Il film parte con l’incontro tra un anziano direttore d’orchestra, Pierre
Morhange, e un suo vecchio compagno di scuola.
Mediante la lettura del diario del loro insegnante di musica Clement
Mathieux, assunto però nella scuola con il ruolo di sorvegliante, si apre
un lungo flashback che porta la storia nel 1948 all’interno di un Istituto di correzione per ragazzi in
difficoltà situato a Fond de l’Etang.
Tutta la pellicola ripercorre le tappe che portano questo insegnante a conquistarsi la fiducia e la
stima dei suoi allievi. Mathieux infatti non approva i metodi durissimi adottati dal direttore Rachin
per riportare la disciplina (metodo dell’azione-reazione) e sfruttando le doti canore di alcuni suoi
allievi formerà un coro che sarà poi il mezzo per arrivare a loro causando un cambiamento in
positivo della loro esistenza.
Il film tratta argomenti un po’ scontati ma nel suo insieme risulta ben costruito non cadendo mai
nella banalità o nello sdolcinato.
E’ ambientato in una regione della Francia centrale ma potrebbe svolgersi ovunque. Il nome della
località dove sorge l’istituto è di per sé molto evocativa: Fond de l’Etang cioè Fondo dello stagno.
Questo nome ci rimanda subito l’immagine di un qualcosa di paludoso, melmoso da cui è difficile
uscire e che in fondo non è altro che il percorso di un ragazzino difficile impantanato in qualcosa
(la scuola in questo caso) che anziché aiutarlo rischia di trascinarlo sempre più a fondo.
I ragazzi del film non hanno un futuro e sarà solo l’entrata in scena di questo nuovo insegnante a
capovolgere la situazione. Semplicemente Clement Mathieux trova il modo di arrivare a loro e li
educa.
La domanda quindi che ci viene spontanea è: che cosa significa educare? Etimologicamente la
parola deriva dal latino “ex ducere” e cioè portare fuori. Non significa quindi mettere dentro idee,
dati ma portare fuori qualcosa che già c’è. E’ come se ogni bambino portasse in sé un seme che
possiede tutte quelle caratteristiche che lo renderanno, da adulto, un essere unico, diverso dagli
altri. Compito dell’educatore è quello di far crescere e sviluppare questo seme proprio nella sua
particolarità ed unicità creando le condizioni giuste per far si che questo accada.

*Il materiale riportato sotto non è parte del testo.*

/-- What a version of the bank record says; none where BMAGIC or BCRC fails. -/
def bankRead (b : List Byte) : Option BankRec :=
  if recSound 0xB4A7 b then some ⟨num b 2 1 % 2, num b 2 1 / 2 % 2, num b 3 1 % 4, num b 4 4, num b 8 4⟩ else none

/-- GEN of a version, 0 of one that is not valid. -/
def selGen (b : List Byte) : Nat := match selRead b with | some r => r.gen | none => 0
def bankGen (b : List Byte) : Nat := match bankRead b with | some r => r.gen | none => 0

/-- The version in force: the valid one with the highest GEN. -/
def RecPair.newest {α : Type} (r : RecPair) (read : List Byte → Option α) (gen : α → Nat) : Option α :=
  ((r.sec0 ++ r.sec1).filterMap read).foldl (fun b x => match b with | some y => if gen y < gen x then some x else b | none => some x) none

/-- A new version goes into the sector that does not hold the last one; a full sector has been erased by then, for the write waits
for that erase (log entry 26). -/
def RecPair.push (r : RecPair) (gen : List Byte → Nat) (x : List Byte) : RecPair :=
  let top (l : List (List Byte)) : Nat := (l.map gen).foldl max 0
  let toFirst := (r.sec0 ++ r.sec1).isEmpty || decide (top r.sec0 < top r.sec1)
  let put (l : List (List Byte)) : List (List Byte) := if 128 ≤ l.length then [x] else l ++ [x]
  if toFirst then { r with sec0 := put r.sec0 } else { r with sec1 := put r.sec1 }

/-! ### Banks and signed objects (R429–R434) -/

/-- The bank running, and the other one. -/
def curBank (s : State) : Nat := getF s Reg.BOOT_STATUS Fld.BOOT_STATUS_BANK
def bankOf (s : State) (b : Nat) : Bank := if b = 0 then s.flash.bank0 else s.flash.bank1
def modBank (s : State) (b : Nat) (f : Bank → Bank) : State :=
  if b = 0 then { s with flash := { s.flash with bank0 := f s.flash.bank0 } } else { s with flash := { s.flash with bank1 := f s.flash.bank1 } }

/-- Bytes of a signature block, and its fields (R432). -/
abbrev sigLen : Nat := 3736
def sigSlot (blk : List Byte) : Nat := num blk 0 1
def sigPub (blk : List Byte) : List Byte := (blk.drop 4).take 1312
def sigSig (blk : List Byte) : List Byte := (blk.drop 1316).take 2420

/-- The key of a signature block: its slot is programmed and not revoked, and its digest is the slot's (R433). -/
def keyOk (s : State) (blk : List Byte) : Bool :=
  let k := sigSlot blk
  decide (k < 4) && s.otp.keyProg.testBit k && !s.otp.keyRevoked.testBit k && Config.sha3 (sigPub blk) == agetD s.otp.keyDigest k 0

/-- The signature of a signature block verifies over an object (R433). -/
def sigOk (obj blk : List Byte) : Bool := Config.mldsaVerify (Config.sha3 (sigPub blk)) obj (sigSig blk)

/-- The key store keeps the PUBKEY of a slot that has verified an object (R433). -/
def keepKey (s : State) (blk : List Byte) : State :=
  { s with pwr := { s.pwr with keptKeys := aput s.pwr.keptKeys (sigSlot blk) (sigPub blk) } }

/-! ### Images (R35, R36) -/

def imgKind (b : List Byte) : Nat := num b 5 1
def imgMode (b : List Byte) : Nat := num b 6 1
def imgId (b : List Byte) : Nat := num b 8 4
def imgBase (b : List Byte) : Nat := num b 12 4
def imgSeq (b : List Byte) : Nat := num b 16 4
def imgLen (b : List Byte) : Nat := num b 20 4
def imgObj (b : List Byte) : List Byte := b.take (imgLen b)
def imgBlk (b : List Byte) : List Byte := (b.drop (imgLen b)).take sigLen

/-- A header that fails with REASON 0x01 for an image of a kind. -/
def headerBad (kind : Nat) (b : List Byte) : Bool :=
  num b 0 4 != 0x47560C0F || num b 4 1 != 1 || imgKind b != kind || num b 28 4 != crc32c (b.take 28) || num b 7 1 != 0 || num b 26 2 != 0 ||
    imgId b == 0 || (kind == 0 && imgBase b != 0)

/-- LENGTH or COUNT inconsistent, or over its limit: REASON 0x09. -/
def lengthBad (kind : Nat) (b : List Byte) : Bool :=
  decide (imgLen b < 32) || imgLen b % 16 != 0 || decide ((if kind = 0 then 262144 else 4096) < imgLen b) || num b 24 2 != (imgLen b - 32) / 16 ||
    b.length != imgLen b + sigLen

/-- REASON with which an image of a kind fails as a signed object (R35, R440); 0: it verifies. -/
def imageBad (s : State) (kind : Nat) (b : List Byte) : Nat :=
  if headerBad kind b then 0x01
  else if lengthBad kind b then 0x09
  else if !(keyOk s (imgBlk b) && sigOk (imgObj b) (imgBlk b)) then 0x02
  else if imgSeq b < getF s Reg.OTP_STATE Fld.OTP_STATE_CFG_FLOOR then 0x03
  else 0

/-- The stored image of a kind and identity (R33), in an image slot that no CONFIG_STORE is filling. -/
def findImage (s : State) (kind id : Nat) : Option (List Byte) :=
  ((bankOf s (curBank s)).slots.find? (fun e =>
    imgKind e.2 == kind && imgId e.2 == id && (s.pwr.staging.cfg.map (fun c => c.1)) != some e.1)).map (fun e => e.2)

/-- A record of an image. -/
structure CfgRec where
  type : Nat
  width : Nat
  lsb : Nat
  rep : Nat
  ofs : Nat
  val : Nat
  deriving DecidableEq, Repr

/-- The records of an image. -/
def imgRecs (b : List Byte) : List CfgRec :=
  (List.range ((imgLen b - 32) / 16)).map (fun i =>
    let r := (b.drop (32 + 16 * i)).take 16
    ⟨num r 0 1, num r 1 1, num r 2 1, num r 3 1, num r 4 4, num r 8 8⟩)

/-- Stride and first offset of the instances of a block that has them, and how many instances follow the one at an offset (R37). -/
def instancesAfter (o : Nat) : Option (Nat × Nat) :=
  if 0x01000000 ≤ o ∧ o < 0x02000000 then some (0x100000, 15 - o / 0x100000 % 16)
  else if 0x02000000 ≤ o ∧ o < 0x02400000 then some (0x10000, 63 - o / 0x10000 % 64)
  else if 0x07000000 ≤ o ∧ o < 0x07200000 then some (0x10000, 31 - o / 0x10000 % 32)
  else none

Quando Mathieux arriva a scuola si rende subito conto di avere di fronte a sé persone molto
diverse tra loro e con esigenze uniche e cerca, attraverso quello che ha, di dare ad ognuno di loro
le chiavi di accesso al sapere. In fondo è proprio questo il compito della scuola; quello di arrivare
ad ogni bambino, al suo mondo e al suo livello, indipendentemente dal ceto sociale, razza (come
dice l’articolo 3 della Costituzione) e portarlo a far crescere quella piccola pianta che ognuno porta
in sé.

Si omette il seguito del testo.